Top of Information

-- ==== Sys2Proof/Safety.lean ====
section
/-! DEFINITION. The terms that claims about the part use: safe runs, the values blocks start with, the
request table as 8.3 prints it, column clears and the monitor's view of the stage meters, and the
invariants of the queues, the schedule, the control block, the gain engines and the point table. -/

namespace Sys2Proof

/-! ### Runs -/

/-- The first `n` steps from a state all answer a next state. -/
def SafeFor : Nat → Machine.State → Prop
  | 0, _ => True
  | n + 1, s => ∃ t, Machine.step s = .next t ∧ SafeFor n t

/-- Every step of the run from a state answers a next state. -/
def Safe (s : Machine.State) : Prop := ∀ n, SafeFor n s

namespace Machine

/-- Some commands, one after the other; the first fault or refusal ends them. -/
def execAll : List Instr → State → Host.Outcome State Fault Refusal
  | [], s => .next s
  | c :: cs, s =>
    match exec c s with
    | .next t => execAll cs t
    | .fault r => .fault r
    | .refused r => .refused r

/-! ### Requests (8.3) -/

/-- The part takes a request: no reset holds it and its reply slot is empty (R148, R175). -/
def State.Ready (s : State) : Prop := s.held = false ∧ s.console.reply = none

/-- The part takes any request: no export runs either (R149, R156). -/
def State.Open (s : State) : Prop := s.Ready ∧ s.exporter.running = false

/-- A request of the kind and sequence has been taken with this reply body; the receiver is in HUNT
(R147, R151). -/
def State.replied (t : State) (kind seq : Byte) (b : List Byte) : State :=
  { t with
    console := { t.console with rx := .hunt, reply := some { kind := kind + 0x80, seq := seq, body := b } } }

/-- One row of the request table of 8.3 with its command. -/
structure RequestRow where
  kind : Byte
  length : Nat
  exempt : Bool
  command : Byte → List Byte → Instr

/-- The request table as 8.3 prints it; a kind that has two rows in the opcode table stands twice. -/
def requestRows : List RequestRow :=
  [⟨0x01, 0, true, .status⟩, ⟨0x02, 4, false, .setTime⟩, ⟨0x03, 0, false, .getTime⟩,
   ⟨0x04, 0, false, .start⟩, ⟨0x05, 1, false, .restartFull⟩, ⟨0x05, 1, false, .restartEnforcement⟩] ++
  [⟨0x10, 5, false, .declarePoint⟩, ⟨0x11, 2, false, .releasePoint⟩, ⟨0x12, 2, false, .readPoint⟩,
   ⟨0x13, 4, false, .setCoupling⟩, ⟨0x20, 22, false, .postPeriod⟩, ⟨0x21, 1, false, .readPeriod⟩] ++
  [⟨0x22, 1, false, .recallPeriod⟩, ⟨0x23, 11, false, .setFallback⟩, ⟨0x30, 4, false, .setStageRates⟩,
   ⟨0x31, 1, false, .readStage⟩, ⟨0x32, 5, false, .setDark⟩, ⟨0x38, 1, true, .readCounters⟩] ++
  [⟨0x38, 1, true, .readCountersClear⟩, ⟨0x3A, 5, false, .exportOne⟩, ⟨0x3A, 5, false, .exportWalk⟩,
   ⟨0x3B, 0, true, .abortExport⟩]

/-! ### The values every block takes after power-on (10.2) -/

/-- A gain engine at its start values, but for the phase of its step timer (R122). -/
def Engine.AtPowerOn (e : Engine) (run : Bool) : Prop :=
  e.state = (if run then .opened else .withheld) ∧ e.applied = 0 ∧ e.target = 0 ∧ e.granted = true ∧
  e.fadeTime = 120 ∧ e.fade = none ∧ e.attack = 20 ∧ e.release = 5 ∧ e.hold = 10 ∧ e.holdAt = none ∧
  e.releaseAt = none ∧ e.due = run ∧ e.refreshAt = none ∧ e.seq = 0 ∧ e.last = none ∧ e.log = [] ∧
  e.misses = 0 ∧ e.matches_ = 0 ∧ e.notFollowing = false ∧ e.lastEcho = none

/-- The limit schedule at its start values; the strict modes have the tighter fallback record (R95, R97,
R100). -/
def Schedule.AtPowerOn (x : Schedule) (strict : Bool) : Prop :=
  (∀ i, x.period i = Period.empty) ∧ x.walk = 0 ∧ x.stall = false ∧ (∀ z : Zone, x.zoneHolder[z] = none) ∧
  (∀ st : Stage, x.stageHolder[st] = none) ∧
  x.fallback =
    { short := if strict then 650 else 750, long := if strict then 600 else 700, k := 15,
      ceiling := if strict then 1150 else 1250, permits := 0b1111#4, fade := 120, margin := 30 } ∧
  x.clockSet = false ∧ x.clock = 0 ∧ x.tickAt = none

/-- The control block at its start values (R119). -/
def Control.AtPowerOn (c : Control) : Prop :=
  (∀ st p, c.couplingAt st p = none ∧ c.needAt st p = 0) ∧ (∀ st : Stage, c.targets[st] = 0) ∧
  ∀ p : SetIx, c.freeze[p] = .active

/-- Every block but the notice queue and counters at its start values, with these straps latched (R36,
R55, R141, R159, R173, R174, R175, R179). -/
def State.AtPowerOn (t : State) (pins : Straps) : Prop :=
  t.straps = pins ∧
  t.meter = { rx := { a := .hunt, b := .hunt }, alive := { a := none, b := none },
              active := if pins.pref = 0 ∨ pins.pref = 2 then .a else .b, returnAt := none } ∧
  t.readings = { queue := [], holding := none } ∧
  (∀ p : SetIx, t.points[p] = { way0 := none, way1 := none, lru := .zero }) ∧
  t.sched.AtPowerOn (pins.mode = 2 || pins.mode = 3) ∧ t.control.AtPowerOn ∧
  (∀ st, (t.engine st).AtPowerOn (pins.mode = 0 || pins.mode = 2)) ∧
  t.link = { line := none, lastStage := none } ∧
  t.console = { rx := .hunt, reply := none, restart := none, line := none } ∧
  t.exporter.running = false ∧ t.exporter.list = [] ∧
  t.standby.enable = false ∧ t.standby.threshold = 450 ∧ t.standby.darkTime = 600 ∧
  t.standby.dark = false ∧ t.standby.timer = none

/-! ### A column that loses its owner, and stage meters that change (3.3, 3.6) -/

/-- A column clear: no coupling, no need, ACTIVE, and the engines whose targets changed are told (R104). -/
def State.columnCleared (s : State) (p : SetIx) : State :=
  State.retarget { s with
    control := { s.control with
      coupling := Vector.ofFn fun st : Stage => (s.control.coupling[st]).set p none
      needs := Vector.ofFn fun st : Stage => (s.control.needs[st]).set p 0
      freeze := s.control.freeze.set p .active } }

/-- The monitor's part of an event that leads from s to u: a stage that gained or lost its meter has
handed on no L1 and is quiet; while the part is not DARK, the dark timer then starts over at the full dark
time if the dark condition holds, and stops otherwise. With the same meters nothing changes (R41, R107,
R180). -/
def State.MonitorFollowsMeters (s u : State) : Prop :=
  let changed (st : Stage) : Bool := (s.meterSlot st).map (·.point) != (u.meterSlot st).map (·.point)
  let quiet : Vector Bool 4 := Vector.ofFn fun st : Stage => changed st || s.standby.quiet[st]
  u.standby = { s.standby with
    quiet := quiet
    lastL1 := Vector.ofFn fun st : Stage => if changed st then none else s.standby.lastL1[st]
    timer :=
      if s.standby.dark = true ∨ (∀ st, changed st = false) then s.standby.timer
      else if s.standby.enable && allStages.any u.hasMeter &&
          allStages.all (fun st => !u.hasMeter st || quiet[st]) then
        some (s.now + s.standby.darkTime * Config.second)
      else none }

/-! ### Bounds of the queues and counters -/

/-- A reading's figures lie in the ranges the conversion clamps them into (R31, R32). -/
def Reading.InRange (r : Reading) : Prop :=
  300 ≤ r.level ∧ r.level ≤ 1400 ∧ 300 ≤ r.peak ∧ r.peak ≤ 1500 ∧ ∀ x, r.echo = some x → x.reduction ≤ 300

/-- At most 64 readings; one is held only behind 64, and carries the OVERRUN mark (R33, R34). -/
def ReadingQueue.Bounded (q : ReadingQueue) : Prop :=
  q.queue.length ≤ 64 ∧ (∀ r ∈ q.queue, r.InRange) ∧
  ∀ r, q.holding = some r → q.queue.length = 64 ∧ r.overrun = true ∧ r.InRange

/-- At most 48 notices, and no counter above its maximum (R161, R166). -/
def Reports.Bounded (r : Reports) : Prop := r.queue.length ≤ 48 ∧ ∀ c, r.counters.get c ≤ c.max

/-! ### The limit schedule -/

/-- Holders are periods in force whose masks name the subject, a period in force holds a subject, and
PENDING stands only at the walk position (R77, R81, R85, R90, R92). -/
def Schedule.HoldersLegal (x : Schedule) : Prop :=
  (∀ (z : Zone) i, x.zoneHolder[z] = some i → (x.period i).state = .inForce ∧ (x.period i).zones.getLsb z = true) ∧
  (∀ (st : Stage) i, x.stageHolder[st] = some i →
    (x.period i).state = .inForce ∧ (x.period i).stages.getLsb st = true) ∧
  (∀ i, (x.period i).state = .inForce →
    (∃ z : Zone, x.zoneHolder[z] = some i) ∨ ∃ st : Stage, x.stageHolder[st] = some i) ∧
  ∀ i, (x.period i).state = .pending → i = x.walk

/-- Stored settings lie in their ranges, and the clock ticks exactly while it is set (R76, R95, R97). -/
def Schedule.SettingsLegal (x : Schedule) : Prop :=
  (∀ i, (x.period i).state ≠ .empty →
    10 ≤ (x.period i).fade ∧ (x.period i).fade ≤ 600 ∧ (x.period i).margin ≤ 100) ∧
  (300 ≤ x.fallback.short ∧ x.fallback.short ≤ 1400 ∧ 300 ≤ x.fallback.long ∧ x.fallback.long ≤ 1400 ∧
    1 ≤ x.fallback.k ∧ x.fallback.k ≤ 15 ∧ 300 ≤ x.fallback.ceiling ∧ x.fallback.ceiling ≤ 1500 ∧
    10 ≤ x.fallback.fade ∧ x.fallback.fade ≤ 600 ∧ x.fallback.margin ≤ 100) ∧
  (x.tickAt.isSome = x.clockSet) ∧ x.clock ≤ Config.max32

/-- The schedule's invariant. -/
def Schedule.Legal (x : Schedule) : Prop := x.HoldersLegal ∧ x.SettingsLegal

/-! ### The control block and the gain engines -/

/-- Couplings lie in 0..900, needs in 0..300, an uncoupled stage needs nothing, and a target is the
largest need of its row (R101, R102, R109). -/
def Control.Legal (c : Control) : Prop :=
  ∀ st : Stage,
    (∀ p, c.needAt st p ≤ 300 ∧ c.needAt st p ≤ c.targets[st] ∧ (c.couplingAt st p = none → c.needAt st p = 0) ∧
      ∀ a, c.couplingAt st p = some a → a ≤ 900) ∧
    ∃ p, c.needAt st p = c.targets[st]

/-- What a state says of the reduction, the target and the timers (R122, R123, R126, R127, R132). -/
def Engine.StateLegal (e : Engine) : Prop :=
  match e.state with
  | .withheld => e.applied = 0 ∧ e.due = false ∧ e.refreshAt = none ∧ e.holdAt = none
  | .opened => e.applied = 0 ∧ e.target = 0
  | .pulling => e.applied < e.target
  | .holding => 0 < e.applied ∧ e.target ≤ e.applied ∧ (e.target < e.applied → e.holdAt.isSome = true)
  | .easing => e.target < e.applied
  | .fading => e.applied < 300 ∧ e.holdAt = none
  | .silenced => e.applied = 300 ∧ e.holdAt = none

/-- A gain engine's record is within its ranges and agrees with its state (R122, R123). -/
def Engine.Legal (e : Engine) : Prop :=
  e.StateLegal ∧ e.applied ≤ 300 ∧ e.target ≤ 300 ∧ 10 ≤ e.fadeTime ∧ e.fadeTime ≤ 600 ∧
  1 ≤ e.attack ∧ e.attack ≤ 100 ∧ 1 ≤ e.release ∧ e.release ≤ 50 ∧ e.hold ≤ 120 ∧ e.misses ≤ 5 ∧ e.matches_ ≤ 5 ∧
  (e.state.limiting = true → e.granted = true) ∧
  (e.state = .fading ∨ e.state = .silenced → e.granted = false) ∧
  (e.releaseAt.isSome = true ↔ e.state = .easing) ∧ (e.fade.isSome = true ↔ e.state = .fading) ∧
  ∀ f, e.fade = some f → 1 ≤ f.step ∧ f.step ≤ 3

/-- Every engine is legal, and holds the control block's target and the schedule's permission (R84,
R102, R124). -/
def State.EnginesLegal (s : State) : Prop :=
  ∀ st, (s.engine st).Legal ∧ (s.engine st).target = s.control.targets[st] ∧
    (s.engine st).granted = s.sched.permission st

/-- The invariant of the path from limits and needs to the gain engines. -/
def State.GainLegal (s : State) : Prop := s.sched.Legal ∧ s.control.Legal ∧ s.EnginesLegal

/-! ### The point table -/

/-- A window record's counts and rings are within their sizes (R56, R70, R73). -/
def WindowRecord.Legal (w : WindowRecord) : Prop :=
  w.minutes.length ≤ 15 ∧ (∀ m ∈ w.minutes, m.count ≤ 60) ∧ w.cur.elapsed < 60 ∧ w.cur.count ≤ w.cur.elapsed ∧
  w.fresh ≤ 60 ∧ (w.stale = false → w.fresh < 60) ∧ w.clear ≤ 9 ∧ w.secs ≤ 65535

/-- A slot of a way of set p: its point belongs there, only way 1 is locked, and no ROAMING point is
(R39, R41, R44). -/
def Slot.Legal (sl : Slot) (p : SetIx) (w : Way) : Prop :=
  setOf sl.point = p ∧ (sl.locked = true → w = .one ∧ sl.use.isRoaming = false) ∧
  sl.minute ≤ Config.max32 ∧ sl.win.Legal

/-- The point table and the columns its locked points own (R39, R41, R42, R116). -/
def State.PointsLegal (s : State) : Prop :=
  (∀ p w sl, s.slotAt p w = some sl → sl.Legal p w) ∧
  (∀ p sl sl', s.slotAt p .zero = some sl → s.slotAt p .one = some sl' → sl.point ≠ sl'.point) ∧
  (∀ st p w sl p' w' sl', s.slotAt p w = some sl → s.slotAt p' w' = some sl' →
    sl.use = .stage st → sl'.use = .stage st → p = p' ∧ w = w') ∧
  ∀ p : SetIx, (s.points[p]).owner = none →
    s.control.freeze[p] = .active ∧ ∀ st, s.control.couplingAt st p = none

end Machine
end Sys2Proof
end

Bottom of Information

Problem to work on: From the data above, show each line that contains "ranges".

Exercise result:
/-- A reading's figures lie in the ranges the conversion clamps them into (R31, R32). -/
/-- Stored settings lie in their ranges, and the clock ticks exactly while it is set (R76, R95, R97). -/
/-- A gain engine's record is within its ranges and agrees with its state (R122, R123). -/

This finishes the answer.